In one of life’s little synergies, at about the same time that we were editing these articles, I came across a February 8 New York Times article (“Motivated By a Tax, Irish Spurn Plastic Bags,” by Elisabeth Rosenthal). Since 2002, Irish supermarkets, by government edict, have been charging shoppers 33 cents for every plastic bag that they use. Immediately after the tax went into place, plastic bag usage dropped by 94 percent, with almost everyone choosing to use cloth bags for shopping. Lest grocers turn to paper bags (not a whole lot better than plastic, according to some studies), Ireland’s environment minister said he would tax those as well.

The amazing thing is not that the government imposed the tax, but that it took so little motivation for people to change. Paying an extra buck to bag three sacks of groceries in plastic, perhaps $30 worth of food, is not that much incentive. But it worked, proving that most of us just need a nudge in the right direction.
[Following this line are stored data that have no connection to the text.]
-- ==== Sys2Proof/Machine/Images.lean ====
section
/-! DEFINITION. Certificates, the worst-case walk and the fifteen grounds on which an image is refused (R239, R243, R244, R253–R260). -/
namespace Sys2Proof.Machine

-- what a program's words say

/-- COUNT of a LOOP word (R241). -/
def loopCount (w : Word32) : Nat := bitsOf w.toNat 7 0

/-- Whether a word is a branch, and its forward distance (R242). -/
def isBranch (w : Word32) : Bool := 0x20 ≤ wordOp w && wordOp w ≤ 0x26
def branchOff (w : Word32) : Nat := bitsOf w.toNat 9 0

/-- The open loops before each word, innermost first, each as (position of its LOOP, COUNT); none where an ENDL closes nothing. -/
def loopStacks : List Word32 → Nat → List (Nat × Nat) → Option (List (List (Nat × Nat)))
  | [], _, st => if st.isEmpty then some [] else none
  | w :: ws, i, st =>
    let next : Option (List (Nat × Nat)) :=
      if wordOp w = 0x28 then some ((i, loopCount w) :: st)
      else if wordOp w = 0x29 then (match st with | [] => none | _ :: r => some r)
      else some st
    match next with
    | none => none
    | some n => (loopStacks ws (i + 1) n).map (st :: ·)

/-- The position of the ENDL that matches a LOOP: `ws` follows the LOOP and begins at position `i` with `d` inner loops open. -/
def matchEndl : List Word32 → Nat → Nat → Nat
  | [], i, _ => i
  | w :: ws, i, d =>
    if wordOp w = 0x28 then matchEndl ws (i + 1) (d + 1)
    else if wordOp w = 0x29 then (if d = 0 then i else matchEndl ws (i + 1) (d - 1))
    else matchEndl ws (i + 1) d

/-- `reach[k]` raised to `c` (R244). -/
def raiseTo (r : Tbl (Option Nat)) (k c : Nat) : Tbl (Option Nat) :=
  tset none r k (some (match tget none r k with | some x => max x c | none => c))

/-- The walk of R244 from word `i` up to `e`: the largest cycle count at an END, and the reach of `e`. -/
def walk (ws : List Word32) : Nat → Nat → Nat → Tbl (Option Nat) → Nat → Nat × Option Nat
  | 0, _, e, r, best => (best, tget none r e)
  | f + 1, i, e, r, best =>
    if e ≤ i then (best, tget none r e)
    else
      match tget none r i with
      | none => walk ws f (i + 1) e r best
      | some c =>
        let w := ws.getD i 0
        if wordOp w = 0x28 then
          let j := matchEndl (ws.drop (i + 1)) (i + 1) 0
          let body := ((walk ws f (i + 1) j [(i + 1, some 0)] 0).2).getD 0
          walk ws f (j + 1) e (raiseTo r (j + 1) (c + 1 + (loopCount w + 1) * (body + 1))) best
        else if wordOp w = 0x1F then walk ws f (i + 1) e r (max best (c + 1))
        else
          let t := c + orwynCycles w
          let r := if isBranch w then raiseTo r (i + branchOff w) t else r
          let r := if wordOp w = 0x26 then r else raiseTo r (i + 1) t
          walk ws f (i + 1) e r best

/-- The whole walk. -/
def walkAll (ws : List Word32) : Nat × Option Nat := walk ws (ws.length + 1) 0 ws.length [(0, some 0)] 0

/-- W of R244. -/
def worstCase (ws : List Word32) : Nat := (walkAll ws).1

/-- Whether control flow obeys R243. -/
def flowOk (ws : List Word32) : Bool :=
  match loopStacks ws 0 [] with
  | none => false
  | some st =>
    let at' (k : Nat) : List (Nat × Nat) := st.getD k []
    (List.range ws.length).all (fun i =>
      let w := ws.getD i 0
      let s := at' i
      (!isBranch w || (decide (i + branchOff w < ws.length ∧ 0 < branchOff w) && at' (i + branchOff w) = s)) &&
      (wordOp w ≠ 0x28 || decide (s.length < 4)) &&
      (wordOp w ≠ 0x1F || s.isEmpty) &&
      (!([0x30, 0x31, 0x32, 0x33].contains (wordOp w) && w.toNat.testBit 7) ||
        (match s with
        | [] => false
        | l :: _ => decide (bitsOf w.toNat 21 16 + l.2 ≤ 63)))) &&
    (walkAll ws).2.isNone

/-- What the words of a program use (R244, R254). -/
structure Uses where
  ctxRead  : Nat
  ctxWrite : Nat
  absAxes  : Nat
  absRead  : Nat
  absWrite : Nat
  pushes   : Nat
  pops     : Nat
  flags    : Nat
  objs     : List (Nat × Bool)   -- entries used, in order of use, each with whether it is written
  deriving DecidableEq, Repr

/-- The ledger words of an access as a mask. -/
def accessMask (w : Word32) (st : List (Nat × Nat)) : Nat :=
  let k := bitsOf w.toNat 21 16
  if w.toNat.testBit 7 then (2 ^ ((st.headD (0, 0)).2 + 1) - 1) * 2 ^ k else 2 ^ k

/-- One word's uses joined to `u`. -/
def Uses.join (u : Uses) (w : Word32) (st : List (Nat × Nat)) : Uses :=
  let op := wordOp w
  let m := accessMask w st
  let ctx := w.toNat.testBit 14
  let ax := 2 ^ bitsOf w.toNat 13 8
  let q := bitsOf w.toNat 21 15
  let e := bitsOf w.toNat 21 18
  if op = 0x30 || op = 0x31 then
    (if ctx then { u with ctxRead := u.ctxRead ||| m } else { u with absAxes := u.absAxes ||| ax, absRead := u.absRead ||| m })
  else if op = 0x32 || op = 0x33 then
    (if ctx then { u with ctxWrite := u.ctxWrite ||| m } else { u with absAxes := u.absAxes ||| ax, absWrite := u.absWrite ||| m })
  else if op = 0x38 then { u with pushes := u.pushes ||| 2 ^ q }
  else if op = 0x39 then { u with pops := u.pops ||| (if 76 ≤ q then 2 ^ (q - 76) else 2 ^ 8) }
  else if op = 0x0E || op = 0x0F || op = 0x19 then { u with flags := 1 }
  else if op = 0x3C then { u with objs := u.objs ++ [(e, false)] }
  else if op = 0x3D then { u with objs := u.objs ++ [(e, true)] }
  else u

/-- What the words use. -/
def usesOf (ws : List Word32) : Uses :=
  let st := (loopStacks ws 0 []).getD []
  (ws.zip st).foldl (fun u p => u.join p.1 p.2) ⟨0, 0, 0, 0, 0, 0, 0, 0, []⟩

/-- Entries of the object list in order of first use. -/
def firstUses : List Nat → List Nat → List Nat
  | [], acc => acc
  | e :: l, acc => firstUses l (if acc.contains e then acc else acc ++ [e])

/-- The access bits of entry `e` that the words use (bit 0 read, bit 1 write). -/
def Uses.access (u : Uses) (e : Nat) : Nat :=
  (if u.objs.contains (e, false) then 1 else 0) + (if u.objs.contains (e, true) then 2 else 0)

/-- Ledger words that a kind may write in its context record, and in named records (R239). -/
def writable (kind : Nat) : Nat := if kind = 2 then 0xFF * 2 ^ 56 + 0xF * 2 ^ 24 else 0xFF * 2 ^ 56

/-- Queues that a kind may push to (R239). -/
def pushable (kind : Nat) : Nat := if kind = 1 then 2 ^ 64 - 1 + 0xF * 2 ^ 76 else 0xF * 2 ^ 76

/-- Accesses (bit 0 read, bit 1 write) that programs of `kind` may make to an object (R248). -/
def progAccess (kind idx sub : Nat) : Nat :=
  if (idx = 0x1010 && sub = 1) || (idx = 0x1078 && sub = 1) || (0x1070 ≤ idx && idx < 0x1078 && (sub = 1 || sub = 4)) ||
     (0x3100 ≤ idx && idx < 0x3110 && ((2 ≤ sub && sub ≤ 0x11) || sub = 0x1D || sub = 0x1F)) ||
     (0x4100 ≤ idx && idx < 0x4110 && 1 ≤ sub && sub ≤ 3) || (idx = 0x4400 && (sub = 1 || sub = 2)) ||
     (0x4800 ≤ idx && idx < 0x4808 && sub = 4) then 1
  else if 0x3100 ≤ idx && idx < 0x3110 && sub = 0x1C then (if kind = 2 then 0 else 2)
  else if idx = 0x3300 && 5 ≤ sub && sub ≤ 0x0C then (if kind = 1 then 2 else 0)
  else 0

-- images

/-- The `n` bytes of `bs` from offset `o`. -/
def slice (bs : List Byte) (o n : Nat) : List Byte := (bs.drop o).take n

/-- The little-endian field of `n` bytes at offset `o`. -/
def field (bs : List Byte) (o n : Nat) : Nat := leNat (slice bs o n)

/-- `n` words of 32 bits from the start of `bs`. -/
def wordsOf : Nat → List Byte → List Word32
  | 0, _ => []
  | n + 1, bs => BitVec.ofNat 32 (leNat (bs.take 4)) :: wordsOf n (bs.drop 4)

/-- A program with its certificate at the start of `bs` (R253), with its VERSION, its OBJ_COUNT and whether bytes 61–63 and the unused
entries are 0. -/
def readProg (bs : List Byte) : Prog × Nat × Nat × Bool :=
  let c := bs.take 160
  let n := field c 4 2
  let cnt := field c 60 1
  let objs := (List.range 16).map (fun k => (field c (64 + 4 * k) 2, field c (66 + 4 * k) 1, field c (67 + 4 * k) 1))
  ({ num := field c 0 2, kind := field c 2 1, words := wordsOf n (bs.drop 160), wcet := field c 6 2, ctxRead := field c 8 8
     ctxWrite := field c 16 8, absAxes := field c 24 8, absRead := field c 32 8, absWrite := field c 40 8
     pushes := field c 48 10, pops := field c 58 1, flags := field c 59 1, objs := objs.take cnt, hash := beNat (slice c 128 32) },
   field c 3 1, cnt, field c 61 3 = 0 && (objs.drop cnt).all (fun o => o = (0, 0, 0)))

/-- Bytes that a program with its certificate takes at the start of `bs`. -/
def progSize (bs : List Byte) : Nat := 160 + 4 * field bs 4 2

/-- The program section: `n` programs from the start of `bs`, with what is left of it; none where the bytes run out. -/
def readProgs : Nat → List Byte → Option (List (Prog × Nat × Nat × Bool))
  | 0, _ => some []
  | n + 1, bs =>
    if bs.length < 160 || decide (bs.length < progSize bs) then none
    else (readProgs n (bs.drop (progSize bs))).map (readProg bs :: ·)

/-- The configuration section: `n` entries (index, subindex, length, value bytes). -/
def readCfg : Nat → List Byte → Option (List (Nat × Nat × List Byte))
  | 0, _ => some []
  | n + 1, bs =>
    let k := field bs 3 1
    if bs.length < 4 + k then none
    else (readCfg n (bs.drop (4 + k))).map ((field bs 0 2, field bs 2 1, slice bs 4 k) :: ·)

/-- LENGTH, BUILD and the sections of an image (R255). -/
def imgLength (bs : List Byte) : Nat := field bs 4 4
def imgBuild (bs : List Byte) : Nat := field bs 8 8
def imgProgs (bs : List Byte) : Option (List (Prog × Nat × Nat × Bool)) :=
  readProgs (field bs 16 2) ((bs.take (imgLength bs - 128)).drop (field bs 20 4))
def imgCfg (bs : List Byte) : Option (List (Nat × Nat × List Byte)) :=
  readCfg (field bs 18 2) ((bs.take (imgLength bs - 128)).drop (field bs 24 4))

/-- The programs of a checked image. -/
def loadedProgs (bs : List Byte) : List Prog := ((imgProgs bs).getD []).map Prod.fst

/-- The value that bytes of type `ty` carry (R2). -/
def Ty.value (ty : Ty) (bs : List Byte) : Int :=
  match ty with
  | .i32 => signed 32 (leNat bs)
  | .i48 => signed 48 (leNat bs)
  | _ => leNat bs

/-- Whether bytes are a value of type `ty`: their number, 0 or 1 for a BOOL, the sign in bytes 6 and 7 of an I48 (R2, R35). -/
def Ty.accepts (ty : Ty) (bs : List Byte) : Bool :=
  bs.length = ty.size && match ty with
    | .bool => decide (leNat bs ≤ 1)
    | .i48 => signed 64 (leNat bs) = signed 48 (leNat bs)
    | _ => true

/-- The configuration entries of a checked image as (register key, value). -/
def cfgValues (bs : List Byte) : List (Nat × Int) :=
  ((imgCfg bs).getD []).filterMap (fun e =>
    (findObj e.1 e.2.1).map (fun o => (o.1.reg.key o.2, o.1.ty.value e.2.2)))

/-- Whether a sequence entry is refused for its fields (R194). -/
def seqEntryOk (v : Int) : Bool :=
  let n := v.toNat
  bitsOf n 3 0 ≤ 11 && !n.testBit 7 && 4 ≤ bitsOf n 15 8 && n < 65536

/-- Whether a value lies in the range of an object, with the ranges that stand in rules and not in the Range column (R194, R265,
R63, R276). -/
def Obj.takes (o : Obj) (v : Int) : Bool :=
  o.inRange v && match o.reg with
    | .SEQ_ENTRY => seqEntryOk v
    | .BASIN_WORDS => v % 16 = 0
    | .CUT_BYTES => 8 ≤ v && v ≤ 128 && v % 8 = 0
    | .LATCH_SENSE => v % 256 < 128
    | .SIG_TABLE => bitsOf v.toNat 61 57 = 0
    | _ => true

/-- Whether a configuration entry names an existing RWC object with a length and a value that its type accepts (R259 ground 5). -/
def cfgOk (e : Nat × Nat × List Byte) : Bool :=
  match findObj e.1 e.2.1 with
  | none => false
  | some o => o.1.acc = .rwc && o.1.ty.accepts e.2.2 && o.1.takes (o.1.ty.value e.2.2)

/-- The first failing ground of a program (7–15), or none (R259). -/
def progGround (x : Prog × Nat × Nat × Bool) : Option Nat :=
  let p := x.1
  let k := p.kind
  let ws := p.words
  let u := usesOf ws
  let used := firstUses (u.objs.map Prod.fst) []
  let limit := if k = 1 then 1024 else if k = 2 then 256 else 32
  if sha256 (ws.flatMap (fun w => leBytes 4 w.toNat)) ≠ p.hash then some 7
  else if !(decide (1 ≤ k ∧ k ≤ 3) && x.2.1 = 1 && decide (1 ≤ ws.length ∧ ws.length ≤ limit)) then some 8
  else if !ws.all (fun w => (orwynDecode .trip w).isSome && opAllowed k (wordOp w)) then some 9
  else if !flowOk ws then some 10
  else if p.wcet ≠ worstCase ws || (k = 1 && decide (8000 < p.wcet)) || (k = 2 && decide (125 < p.wcet)) then some 11
  else if p.ctxRead ≠ u.ctxRead || p.ctxWrite ≠ u.ctxWrite || p.absAxes ≠ u.absAxes || p.absRead ≠ u.absRead ||
      p.absWrite ≠ u.absWrite || (u.ctxWrite ||| writable k) ≠ writable k || (u.absWrite ||| writable 1) ≠ writable 1 ||
      (k ≠ 1 && u.absAxes ≠ 0) then some 12
  else if p.pushes ≠ u.pushes || p.pops ≠ u.pops || (u.pushes ||| pushable k) ≠ pushable k ||
      ws.any (fun w => wordOp w = 0x3A && (bitsOf w.toNat 21 15 < 76 || 80 ≤ bitsOf w.toNat 21 15)) then some 13
  else if !(x.2.2.2 && used = List.range x.2.2.1 && decide (p.objs.length ≤ 16) && decide (x.2.2.1 ≤ 16) &&
      decide ((p.objs.map (fun o => (o.1, o.2.1))).Nodup) &&
      (p.objs.zipIdx).all (fun o => o.1.2.2 = u.access o.2 && (o.1.2.2 ||| progAccess k o.1.1 o.1.2.1) = progAccess k o.1.1 o.1.2.1))
    then some 14
  else if p.flags ≠ u.flags then some 15
  else none

/-- The result code of a ground (R259). -/
def groundCode (g : Nat) : Nat := if g = 2 || g = 3 then 0x0E else if g ≤ 6 then 0x05 else 0x0A

/-- The SHA-256 of a byte string as bytes, least significant first byte of the object first (R256: KEY_HASH). -/
def hashObject (bs : List Byte) : Nat := leNat ((leBytes 32 (sha256 bs)).reverse)

/-- Whether SIGNATURE verifies (R255). -/
def sigOk (bs : List Byte) : Bool :=
  let n := imgLength bs
  ecdsaOk (beNat (slice bs (n - 128) 32)) (beNat (slice bs (n - 96) 32)) (beNat (slice bs (n - 64) 32)) (beNat (slice bs (n - 32) 32))
    (sha256 (bs.take (n - 64)))

/-- Total program words of a kind. -/
def kindWords (l : List (Prog × Nat × Nat × Bool)) (k : Nat) : Nat := ((l.filter (fun p => p.1.kind = k)).map (fun p => p.1.words.length)).sum

/-- The first failing ground of image `num` with the bytes `bs` received for the length `len`, and the program concerned; none where
it passes (R259). -/
def imageGround (num len : Nat) (bs : List Byte) : Option (Nat × Nat) :=
  if imgLength bs ≠ len || bs.length < len || len < 192 then some (1, 0)
  else if hashObject (slice bs (len - 128) 64) ≠ Config.keyHash then some (2, 0)
  else if !sigOk bs then some (3, 0)
  else
    let bs := bs.take len
    let offOk (o : Nat) : Bool := decide (64 ≤ o ∧ o ≤ len - 128)
    match imgProgs bs, imgCfg bs with
    | some ps, some cfg =>
      if field bs 0 2 ≠ 1 || field bs 2 1 ≠ (if num = 8 then 2 else 1) || 256 < ps.length || 4096 < cfg.length ||
          !offOk (field bs 20 4) || !offOk (field bs 24 4) || !decide ((ps.map (fun p => p.1.num)).Nodup) ||
          !ps.all (fun p => decide (1 ≤ p.1.num ∧ p.1.num ≤ 1023)) then some (4, 0)
      else if !cfg.all cfgOk then some (5, 0)
      else if 16384 < kindWords ps 1 || 4096 < kindWords ps 2 then some (6, 0)
      else ps.findSome? (fun p => (progGround p).map (fun g => (g, p.1.num)))
    | _, _ => some (4, 0)

end Sys2Proof.Machine
end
For me, the nudge came a week after reading that article. My wife and I walked into Trader Joe’s, and there on a big rack were both canvas and recycled-plastic reusable shopping bags, $2.99 and 99 cents, respectively. I picked up a bunch of them--the cheap ones, of course.

As much as it would be nice if people and companies always acted out of altruism, it rarely works that way. Sometimes it takes a nudge--legal, financial, or just being hit over the head enough times.